More places for work to hide.
AI has its own costs too.
Prompting.
Context management.
Tooling.
Evaluation.
Human review.
Bad outputs.
Security concerns.
Token burn.
Adoption.
Neither system is free.
The point is not to worship AI or defend headcount.
The point is to compare operating models honestly.
The best AI systems are human-directed
The strongest workflows I have seen are human-directed systems.
A person with judgment defines the task, constrains the output, reviews the result, and decides what matters.
The model handles the parts where speed, volume, pattern matching, drafting, restructuring, extraction, research, or iteration create leverage.
The return comes from designing a system where human judgment sits in the right place.
Many companies treat AI like a toy subscription or a magic labor replacement machine.
Both are bad operating models.
The better model is more uncomfortable:
Fewer people.
Better people.
More expensive tools.
More output.
More revenue per human.
More profit per dollar of total spend.
That is where this is going.
Wishful thinking does not change the math
If AI costs as much as a human engineer per year, that does not automatically make it expensive.
If it produces significantly more profitable output per dollar, it is cheap.
If it produces noise, rework, and review burden, it is expensive.
The annual spend alone does not answer the question.
Neither does the token bill.
Neither does the salary comparison.
The metric is the blended system:
Human cost plus token cost, measured against useful output, then measured against dollars generated.

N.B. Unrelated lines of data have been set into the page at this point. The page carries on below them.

/-- FROB respects the product (R251). -/
theorem fp6_frob_mul (a b : Fp6) :
    Fp6.frob Config.params (Fp6.mul Config.params a b) =
      Fp6.mul Config.params (Fp6.frob Config.params a) (Fp6.frob Config.params b) := by
  refine fp6_eq_of_residue (fp6_frob_canonical (fp6_mul_canonical _ _)) (fp6_mul_canonical _ _) ?_
  simp only [fp6_residue_frob, fp6_residue_mul, mul_pow]

section Compositions

variable {a : Fp6}

theorem fp6_frob_frob (ha : Fp6.Canonical Config.params a) :
    Fp6.frob Config.params (Fp6.frob Config.params a) = Fp6.frobP2 Config.params a := by
  obtain ⟨-, -, hz⟩ := ha
  simp only [Fp6.frob, Fp6.frobP2, Fp6.mk.injEq]
  refine ⟨?_, ?_, ?_⟩
  · refine fp2_eq_of_residue (fp2_mul_canonical _ _) (fp2_mul_canonical _ _) ?_
    simp only [fp2_residue_mul, fp2_residue_conj, residue_xi2P1d3, residue_xi2P2d3, mu_eq, mul_pow,
      qfield_pow_p_pow_p, pow_right_comm kappa 4, mul_assoc]
  · refine fp2_eq_of_residue (fp2_mul_canonical _ _) (fp2_mul_canonical _ _) ?_
    simp only [fp2_residue_mul, fp2_residue_conj, residue_xiP1d3, residue_xiP2d3, mu_eq, mul_pow,
      qfield_pow_p_pow_p, pow_right_comm kappa 2, mul_assoc]
  · refine fp2_eq_of_residue (fp2_conj_canonical (fp2_conj_canonical hz)) hz ?_
    rw [fp2_residue_conj, fp2_residue_conj, qfield_pow_p_pow_p]

/-- The constants of FROBP2 are cube roots of unity, so they trade places in FROBP4 (R248). -/
theorem fp6_frobP2_frobP2 (a : Fp6) : Fp6.frobP2 Config.params (Fp6.frobP2 Config.params a) =
    Fp6.frobP4 Config.params a := by
  simp only [Fp6.frobP2, Fp6.frobP4, Fp6.mk.injEq]
  refine ⟨?_, ?_, trivial⟩
  · refine fp2_eq_of_residue (fp2_mul_canonical _ _) (fp2_mul_canonical _ _) ?_
    simp only [fp2_residue_mul, residue_xiP2d3, residue_xi2P2d3]
    linear_combination (Fp2.residue a.x * mu ^ 2) * mu_pow_six
  · refine fp2_eq_of_residue (fp2_mul_canonical _ _) (fp2_mul_canonical _ _) ?_
    simp only [fp2_residue_mul, residue_xiP2d3, residue_xi2P2d3]
    ring

theorem fp6_frobP4_frobP2 (ha : Fp6.Canonical Config.params a) :
    Fp6.frobP4 Config.params (Fp6.frobP2 Config.params a) = a := by
  obtain ⟨x, y, z⟩ := a
  obtain ⟨hx, hy, -⟩ := ha
  simp only [Fp6.frobP4, Fp6.frobP2, Fp6.mk.injEq]
  refine ⟨fp2_eq_of_residue (fp2_mul_canonical _ _) hx ?_,
    fp2_eq_of_residue (fp2_mul_canonical _ _) hy ?_, trivial⟩
  · rw [fp2_residue_mul, fp2_residue_mul, residue_xiP2d3, residue_xi2P2d3, mul_assoc, ← pow_add,
      mu_pow_six, mul_one]
  · rw [fp2_residue_mul, fp2_residue_mul, residue_xiP2d3, residue_xi2P2d3, mul_assoc, ← pow_add,
      mu_pow_six, mul_one]

theorem fp6_frobP2_frobP4 (ha : Fp6.Canonical Config.params a) :
    Fp6.frobP2 Config.params (Fp6.frobP4 Config.params a) = a := by
  rw [← fp6_frobP2_frobP2, fp6_frobP2_frobP2, fp6_frobP4_frobP2 ha]

end Compositions

/-! ### The Frobenius maps and the scaling by Fp2 -/

/-- FROB conjugates the factor of a scaling. -/
theorem fp6_frob_scale (s : Fp2) (a : Fp6) :
    Fp6.frob Config.params (Fp6.scale Config.params s a) =
      Fp6.scale Config.params (Fp2.conj Config.params s) (Fp6.frob Config.params a) := by
  refine fp6_eq_of_residue (fp6_frob_canonical (fp6_scale_canonical _ _)) (fp6_scale_canonical _ _) ?_
  rw [fp6_residue_frob, fp6_residue_scale, fp6_residue_scale, fp6_residue_frob, fp2_residue_conj,
    mul_pow, map_pow]

/-- FROBP2 leaves the factor of a scaling, as it fixes Fp2 (R247). -/
theorem fp6_frobP2_scale (s : Fp2) (a : Fp6) :
    Fp6.frobP2 Config.params (Fp6.scale Config.params s a) =
      Fp6.scale Config.params s (Fp6.frobP2 Config.params a) := by
  simp only [Fp6.frobP2, Fp6.scale, fp2_mul_assoc]

theorem fp6_scale_scale (s t : Fp2) (a : Fp6) :
    Fp6.scale Config.params s (Fp6.scale Config.params t a) =
      Fp6.scale Config.params (Fp2.mul Config.params s t) a := by
  simp only [Fp6.scale, fp2_mul_assoc]

/-- A scaling is known by the residue of its factor. -/
theorem fp6_scale_congr {s t : Fp2} (h : Fp2.residue s = Fp2.residue t) (a : Fp6) :
    Fp6.scale Config.params s a = Fp6.scale Config.params t a :=
  fp6_eq_of_residue (fp6_scale_canonical _ _) (fp6_scale_canonical _ _) <| by
    rw [fp6_residue_scale, fp6_residue_scale, h]

theorem fp6_scale_eq_neg {s : Fp2} (h : Fp2.residue s = -1) (a : Fp6) :
    Fp6.scale Config.params s a = Fp6.neg Config.params a :=
  fp6_eq_of_residue (fp6_scale_canonical _ _) (fp6_neg_canonical _) <| by
    rw [fp6_residue_scale, fp6_residue_neg, h, map_neg, map_one, neg_one_mul]

end Sys2Proof.Proofs
end

section
/-!
Fp12 as a quadratic extension of Z/p(i)[τ], and its Frobenius maps: FROB is the p-th power on the residues, and
the maps compose as those of Fp6 do, up to the factor of ω (R262, R286).
-/

namespace Sys2Proof.Proofs

open Sys2Proof Sys2Proof.Machine Sys2Proof.Laws QuadraticAlgebra

/-! ### Values of Fp12 and their residues -/

/-- The ring Z/p(i)[τ][ω] with ω² = τ (R260). -/
abbrev SexticRing : Type := QuadraticAlgebra CubicRing tau 0

/-- (x, y) as x·ω + y (R260). -/
noncomputable def Fp12.residue (a : Fp12) : SexticRing := ⟨Fp6.residue a.y, Fp6.residue a.x⟩

theorem fp12_residue_add (a b : Fp12) :
    Fp12.residue (Fp12.add Config.params a b) = Fp12.residue a + Fp12.residue b := by
  ext <;> simp [Fp12.residue, Fp12.add, fp6_residue_add]

/-- The product row of R261. -/
theorem fp12_residue_mul (a b : Fp12) :
    Fp12.residue (Fp12.mul Config.params a b) = Fp12.residue a * Fp12.residue b := by
  ext
  · simp [Fp12.residue, Fp12.mul, fp6_residue_add, fp6_residue_mul, fp6_residue_mulTau, mul_assoc]
  · simp [Fp12.residue, Fp12.mul, fp6_residue_add, fp6_residue_mul, add_comm]

theorem sexticRing_charP : CharP SexticRing Config.params.p :=
  have := cubicRing_charP
  charP_of_injective_algebraMap algebraMap_injective _

/-- FROB is the p-th power, with ω^p = κ·ω (R262, R278). -/
theorem fp12_residue_frob (a : Fp12) :
    Fp12.residue (Fp12.frob Config.params a) = Fp12.residue a ^ Config.params.p := by
  have := p_fact
  have := cubicRing_charP
  have hp := Config.params_valid.p_mod
  have factor : tau ^ (Config.params.p / 2) = cubicOf kappa := by
    rw [kappa, map_pow, ← tau_cube, ← pow_mul]
    congr 1
    omega
  rw [quadratic_pow_char (by omega), factor]
  simp only [Fp12.residue, Fp12.frob, fp6_residue_scale, fp6_residue_frob, residue_xiP1d6,
    mul_comm (cubicOf kappa)]

/-- An identity of canonical values of Fp12 follows from that of their residues. -/
theorem fp12_eq_of_residue {a b : Fp12} (ha : Fp12.Canonical Config.params a)
    (hb : Fp12.Canonical Config.params b) (h : Fp12.residue a = Fp12.residue b) : a = b := by
  obtain ⟨x, y⟩ := a
  obtain ⟨u, v⟩ := b
  obtain ⟨hy, hx⟩ := QuadraticAlgebra.ext_iff.mp h
  exact (Fp12.mk.injEq ..).mpr ⟨fp6_eq_of_residue ha.1 hb.1 hx, fp6_eq_of_residue ha.2 hb.2 hy⟩

/-! ### The laws of R286 -/

/-- FROB respects the sum (R286). -/
theorem fp12_frob_add (a b : Fp12) :
    Fp12.frob Config.params (Fp12.add Config.params a b) =
      Fp12.add Config.params (Fp12.frob Config.params a) (Fp12.frob Config.params b) := by
  have := p_fact
  have := sexticRing_charP
  refine fp12_eq_of_residue (fp12_frob_canonical (fp12_add_canonical _ _)) (fp12_add_canonical _ _) ?_
  simp only [fp12_residue_frob, fp12_residue_add, add_pow_char]

/-- FROB respects the product (R286). -/
theorem fp12_frob_mul (a b : Fp12) :
    Fp12.frob Config.params (Fp12.mul Config.params a b) =
      Fp12.mul Config.params (Fp12.frob Config.params a) (Fp12.frob Config.params b) := by
  refine fp12_eq_of_residue (fp12_frob_canonical (fp12_mul_canonical _ _)) (fp12_mul_canonical _ _) ?_
  simp only [fp12_residue_frob, fp12_residue_mul, mul_pow]

theorem fp12_frob_frob {a : Fp12} (ha : Fp12.Canonical Config.params a) :
    Fp12.frob Config.params (Fp12.frob Config.params a) = Fp12.frobP2 Config.params a := by
  obtain ⟨hx, hy⟩ := ha
  have factor : Fp2.residue (Fp2.mul Config.params Config.params.xiP1d6
      (Fp2.conj Config.params Config.params.xiP1d6)) = Fp2.residue Config.params.xiP2d6 := by
    rw [fp2_residue_mul, fp2_residue_conj, residue_xiP1d6, residue_xiP2d6, mu_eq, mul_comm]
  rw [Fp12.frob, Fp12.frob, Fp12.frobP2, fp6_frob_scale, fp6_scale_scale, fp6_scale_congr factor,
    fp6_frob_frob hx, fp6_frob_frob hy]

theorem fp12_frobP2_frobP2 (a : Fp12) :
    Fp12.frobP2 Config.params (Fp12.frobP2 Config.params a) = Fp12.frobP4 Config.params a := by
  have factor : Fp2.residue (Fp2.mul Config.params Config.params.xiP2d6 Config.params.xiP2d6) =
      Fp2.residue Config.params.xiP2d3 := by
    rw [fp2_residue_mul, residue_xiP2d6, residue_xiP2d3, sq]
  rw [Fp12.frobP2, Fp12.frobP2, Fp12.frobP4, fp6_frobP2_scale, fp6_scale_scale,
    fp6_scale_congr factor, fp6_frobP2_frobP2, fp6_frobP2_frobP2]

/-- ω^(p⁶) = μ³·ω = −ω, as ξ is no square (R286). -/
theorem fp12_frobP2_frobP4 {a : Fp12} (ha : Fp12.Canonical Config.params a) :
    Fp12.frobP2 Config.params (Fp12.frobP4 Config.params a) = Fp12.conj Config.params a := by
  obtain ⟨hx, hy⟩ := ha
  have factor : Fp2.residue (Fp2.mul Config.params Config.params.xiP2d6 Config.params.xiP2d3) =
      -1 := by
    rw [fp2_residue_mul, residue_xiP2d6, residue_xiP2d3, ← pow_succ', mu_cube]
  rw [Fp12.frobP2, Fp12.frobP4, Fp12.conj, fp6_frobP2_scale, fp6_scale_scale,
    fp6_scale_eq_neg factor, fp6_frobP2_frobP4 hx, fp6_frobP2_frobP4 hy]

/-- Settles O53: sums and products because FROB is the p-th power on the residues, the compositions by the
identities between the constants. -/
theorem frobeniusLaws : Obligations.FrobeniusLaws :=
  ⟨fun a b ha _ => ⟨fp6_frob_frob ha, fp6_frobP2_frobP2 a, fp6_frobP4_frobP2 ha, fp6_frob_add a b,
      fp6_frob_mul a b⟩,
    fun a b ha _ => ⟨fp12_frob_frob ha, fp12_frobP2_frobP2 a, fp12_frobP2_frobP4 ha,
      fp12_frob_add a b, fp12_frob_mul a b⟩⟩

end Sys2Proof.Proofs
end

section
/-!
Fp12 as a field: the laws of R285 are those of Z/p(i)[τ][ω], read on the residues. An element other than zero
has an inverse because τ is no square in Fp6, as its norm ξ is no square in Fp2 (R10, R263); and the Fp12
commands write what these functions compute.
-/

namespace Sys2Proof.Proofs

open Sys2Proof Sys2Proof.Machine Sys2Proof.Laws QuadraticAlgebra

/-! ### Zero, one, the negative and the conjugate -/

theorem fp6_residue_sub (a b : Fp6) :
    Fp6.residue (Fp6.sub Config.params a b) = Fp6.residue a - Fp6.residue b := by
  simp only [Fp6.residue, cubicElement_sub, Fp6.sub, fp2_residue_sub]

theorem fp12_residue_one : Fp12.residue (Fp12.one Config.params) = 1 := by
  ext
  · exact fp6_residue_one.trans QuadraticAlgebra.re_one.symm
  · exact fp6_residue_zero.trans QuadraticAlgebra.im_one.symm

theorem fp12_norm_canonical (a : Fp12) : Fp6.Canonical Config.params (Fp12.norm Config.params a) :=
  fp6_sub_canonical _ _

/-- norm(a) = y² − x²·τ (R261). -/
theorem fp6_residue_fp12_norm (a : Fp12) :
    Fp6.residue (Fp12.norm Config.params a) =
      Fp6.residue a.y * Fp6.residue a.y - tau * (Fp6.residue a.x * Fp6.residue a.x) := by
  rw [Fp12.norm, fp6_residue_sub, fp6_residue_mulTau, fp6_residue_mul, fp6_residue_mul]

/-! ### The norm of Fp6 over Fp2 -/

theorem fp6_norm_mul (a b : Fp6) :
    Fp2.residue (Fp6.norm Config.params (Fp6.mul Config.params a b)) =
      Fp2.residue (Fp6.norm Config.params a) * Fp2.residue (Fp6.norm Config.params b) := by
  simp only [Fp6.norm, Fp6.cofactor, Fp6.mul, fp2_residue_add, fp2_residue_sub, fp2_residue_mul,
    fp2_residue_mulXi]
  ring

/-- The norm of τ is ξ. -/
theorem fp6_norm_mulTau (a : Fp6) :
    Fp2.residue (Fp6.norm Config.params (Fp6.mulTau Config.params a)) =
      xiResidue * Fp2.residue (Fp6.norm Config.params a) := by
  simp only [Fp6.norm, Fp6.cofactor, Fp6.mulTau, fp2_residue_add, fp2_residue_sub,
    fp2_residue_mul, fp2_residue_mulXi]
  ring

/-- In a field where d is no square, u² = d·v² at zero alone. -/
theorem eq_zero_of_mul_self_eq {K : Type} [Field K] {d u v : K} (nonsquare : ¬ IsSquare d)
    (h : u * u = d * (v * v)) : u = 0 ∧ v = 0 := by
  have hv : v = 0 := by
    by_contra nonzero
    refine nonsquare ⟨u / v, ?_⟩
    field_simp
    linear_combination -h
  subst hv
  exact ⟨by simpa using h, rfl⟩

section Laws

variable {a : Fp12}

/-! ### The inverse (R263) -/

/-- Were the norm zero, y² = x²·τ would make the norms of x and y over Fp2 vanish, as ξ is no square. -/
theorem fp12_norm_ne_zero (ha : Fp12.Canonical Config.params a) (nonzero : a ≠ Fp12.zero) :
    Fp12.norm Config.params a ≠ Fp6.zero := by
  have := p_fact
  have := fp2_fact
  obtain ⟨x, y⟩ := a
  obtain ⟨hx, hy⟩ := ha
  intro norm
  have squares : Fp6.mul Config.params y y = Fp6.mulTau Config.params (Fp6.mul Config.params x x) := by
    refine fp6_eq_of_residue (fp6_mul_canonical _ _)
      (fp6_mulTau_canonical (fp6_mul_canonical _ _)) (sub_eq_zero.mp ?_)
    rw [← fp6_residue_sub]
    exact (congrArg Fp6.residue norm).trans fp6_residue_zero
  have norms := congrArg (fun v => Fp2.residue (Fp6.norm Config.params v)) squares
  simp only [fp6_norm_mulTau, fp6_norm_mul] at norms
  obtain ⟨normY, normX⟩ := eq_zero_of_mul_self_eq xi_not_isSquare norms
  have xZero : x = Fp6.zero := not_imp_not.mp (fp6_norm_ne_zero hx) normX
  have yZero : y = Fp6.zero := not_imp_not.mp (fp6_norm_ne_zero hy) normY
  exact nonzero (congrArg₂ Fp12.mk xZero yZero)
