-- ==== Sys2Proof/Syntax.lean ====
section
/-! DEFINITION. The commands of the part: one constructor of `Instr` for each row of the table of operations and events,
with the operands that the rules of its step use. The operand types stand first. -/

namespace Sys2Proof

/-- A control group (R14, R36): A is lanes L0 to L2 at reset, B lanes L3 to L5. -/
inductive Grp | A | B
deriving DecidableEq, Repr, Inhabited

/-- Index of a group: 0 for A, 1 for B. -/
def Grp.ix : Grp → Nat
  | .A => 0
  | .B => 1

/-- An initiator of bus accesses (R10, R40, R42): a core pair, a DMA channel, the host port, the ring ports, the
Ethernet switch or the capture engine. -/
inductive Initiator
  | core (k : Fin 4) | dma (c : Fin 16) | host | ring | eth | cap
deriving DecidableEq, Repr

/-- A number of its own for each initiator. -/
def Initiator.ix : Initiator → Nat
  | .core k => k.val
  | .dma c => 4 + c.val
  | .host => 20
  | .ring => 21
  | .eth => 22
  | .cap => 23

/-- The initiator code of SYS_DECERR and SYS_OCC_i (R42). -/
def Initiator.code : Initiator → Nat
  | .core k => k.val
  | .dma _ => 4
  | .host => 5
  | .ring => 6
  | .eth => 7
  | .cap => 8

/-- A unit that commits as one (R25, R27): a group's CLE, SENSE or PWM set, or a block that commits immediately. -/
inductive CUnit
  | cle (g : Grp) | sense (g : Grp) | pwm (g : Grp)
  | pos | cap | gpio | auxadc | prot | gate | ramp | nvm | cyc | ring | pair | eth | time | spare | clk | pwr | mon
deriving DecidableEq, Repr

/-- The group whose boundary a unit moves at, if it is not an immediate block (R25). -/
def CUnit.grp? : CUnit → Option Grp
  | .cle g => some g
  | .sense g => some g
  | .pwm g => some g
  | _ => none

/-- A write to the GPIO output latches (Table 1.18): the whole latch, its set alias or its clear alias. -/
inductive LatchWrite | out | set | clr
deriving DecidableEq, Repr

/-- An operation of a figure as it issues (Table 5.1): the lane, the bundle it stands in, its operand fields, its
guard and its modifier. -/
structure VOp where
  lane : Fin 8
  bundle : BitVec 13
  d : BitVec 6
  s1 : BitVec 6
  s2 : BitVec 6
  p : BitVec 3
  mod : BitVec 5
deriving DecidableEq, Repr


/-- The monitors of Table 17.8, by the period on which they are sampled. -/
inductive MonKind | temp | volt | pm
deriving DecidableEq, Repr

/-! What a grid figure computes with (chapters 2 and 3). -/

/-- One pu in the units of the figure's quantities, chosen so that every FP32 word and every decimal constant of the spec
is a whole number of them (DESIGN CHOICE, log entry 21). -/
def pu : Int := 375 * 2 ^ 160

/-- What the line of a sigma-delta channel carries, as each way to read it gives it (R172): sampled at the rising and at the falling
edges of the clock pin, and recovered from Manchester data. -/
structure SdLine (α : Type) where
  rising : α
  falling : α
  manchester : α
deriving DecidableEq, Repr

/-- What one sample measures (Table 2.1, R45 to R47): vectors in the stationary frame, sequence components and
magnitudes. -/
structure GridMeas where
  ic : Int × Int := (0, 0)
  vc : Int × Int := (0, 0)
  ig : Int × Int := (0, 0)
  v1 : Int × Int := (0, 0)
  v2 : Int × Int := (0, 0)
  i1 : Int × Int := (0, 0)
  i2 : Int × Int := (0, 0)
  vt : Int × Int := (0, 0)
  v1m : Int := 0
  vb : Int := 0
  vu : Int := 0
  vdc : Int := 0
  vnp : Int := 0
  pe : Int := 0
  qe : Int := 0
  pset : Int := 0
  qset : Int := 0
  vset : Int := 0
  wset : Int := 0
  clamped : Bool := false
deriving DecidableEq, Repr

/-- An estimator of angle and frequency (R62): its angle, frequency and hold state, and the samples of the quarter-period
delay, newest first. DESIGN CHOICE (log entry 62): it starts in hold at 1 pu and angle 0, with a delay line that reads 0. -/
structure GridEst where
  th : Word := 0
  w : Int := pu
  hold : Bool := true
  hist : List (Int × Int) := []
deriving DecidableEq, Repr

/-- A profile episode (R95): its first sample, and since when the voltage has been beyond the boundary and at or inside
the last voltage. -/
structure GridEpisode where
  start : Instant
  beyond : Option Instant := none
  inside : Option Instant := none
deriving DecidableEq, Repr

/-- The state of a grid figure. -/
structure GridState where
  mode : Nat := 0
  seqAck : Nat := 0
  rej : Nat := 0
  cause : Nat := 0
  th : Word := 0
  w : Int := pu
  term : GridEst := {}
  bus : GridEst := {}
  main : GridEst := {}
  curHist : List (Int × Int) := []
  meas : GridMeas := {}
  qf : Int := 0
  xact : Int := 0
  iact : Int := 0
  xtr : Bool := false
  /-- The transient window: when it opened, whether a new one may open, since when the reference has been within the
  continuous limit, and the fall after it with the limit it falls from. -/
  winAt : Option Instant := none
  armed : Bool := true
  quietAt : Option Instant := none
  fall : Option (Instant × Int) := none
  /-- Words 7, 11, 12, 13, 14 and 15 in force (R64), and words 48 to 80 (R86). -/
  faultWords : List Word := []
  profile : List Word := []
  uv : Option GridEpisode := none
  ov : Option GridEpisode := none
  /-- In RIDE: since when neither trigger nor episode has been. -/
  freeAt : Option Instant := none
  /-- In FORM: whether pre-magnetisation runs, the start of it or of the ramp, and T_BS as latched. -/
  premag : Bool := false
  rampAt : Instant := 0
  tbs : Word := 0
  /-- States x1 and x2 of the resonant terms, and s1 and s2 of the extraction and notch sections, by term and axis. -/
  reson : List (Nat × (Int × Int)) := []
  biq : List (Nat × (Word × Word)) := []
  ilim : Bool := false
  ovmod : Bool := false
  guarded : Bool := false
  negLim : Bool := false
  npLim : Bool := false
  /-- Phase references of the sample. -/
  refs : Int × Int × Int := (0, 0, 0)
  i2ref : Int × Int := (0, 0)
  /-- A transition was made, or a command taken, in the present sample (R81, R84). -/
  acted : Bool := false
deriving DecidableEq, Repr

/-- What a grid figure marks as MIRROR (R72, R85), its instants in ring time. -/
structure GridMirror where
  mode : Nat
  seqAck : Nat
  th : Word
  w : Int
  termTh : Word
  termW : Int
  termHold : Bool
  qf : Int
  xact : Int
  xtr : Bool
  winAt : Option Instant
  armed : Bool
  quietAt : Option Instant
  fall : Option (Instant × Int)
  faultWords : List Word
  reson : List (Nat × (Int × Int))
  biq : List (Nat × (Word × Word))
  npLim : Bool
  uv : Option GridEpisode
  ov : Option GridEpisode
  freeAt : Option Instant
  premag : Bool
  rampAt : Instant
  tbs : Word
deriving DecidableEq, Repr

/-- The switchgear feedback that the library's I/O map gives it in a cycle (R76): K_PC, K_M, CB1 and CB2 closed. -/
structure SwitchIn where
  kpc : Bool := false
  km : Bool
  cb1 : Bool
  cb2 : Bool
deriving DecidableEq, Repr

/-- What the sequencing library is doing (chapter 3). -/
inductive LibPhase
  | idle | charge | sync | slot | recheck | closing | stopping | opening
deriving DecidableEq, Repr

That is basic engineering economics.
Software engineers should understand this better than almost anyone.
Cost. Throughput. Quality. Constraints. Revenue. Return.
That is what matters now.
That is what the industry is calibrating around.
Employees can ignore it.
Companies can ignore it.
Neither gets a special exemption from the math.
Tech is already laying people off while it figures out the right mix of humans, tools, and compute.
AEC is not immune to that.
If you are an employee and you want to pretend this is hype, fine.
Understand the risk.
If your job gets cut, the replacement may not be another person.
It may be a smaller team with better tools, bigger token budgets, and a different operating model.
Getting back in will be harder if your skills only fit the old model.
Maybe you are locked out for a few months.
Maybe a few years.
Maybe permanently if the work you used to do gets absorbed into the system and the industry stops hiring for it.
That is what happens when production costs get recalibrated.
If you run a company, the warning is just as direct.
Your competitors are doing this math too.
They are testing where humans matter, where agents work, where tokens replace labor, where quality improves, where margins expand, and where cycle time collapses.
Some of them will figure it out before you do.
They will produce more with less.
They will price differently.
They will hire differently.
They will carry more work per person.
They will generate returns you cannot match with a headcount-only model.
So measure the system honestly.
Human cost.
Token cost.
Useful output.
Revenue generated.
Margin protected.
Rework avoided.
Cycle time reduced.
The recalibration is already happening.
You can participate in it, or you can be priced by it.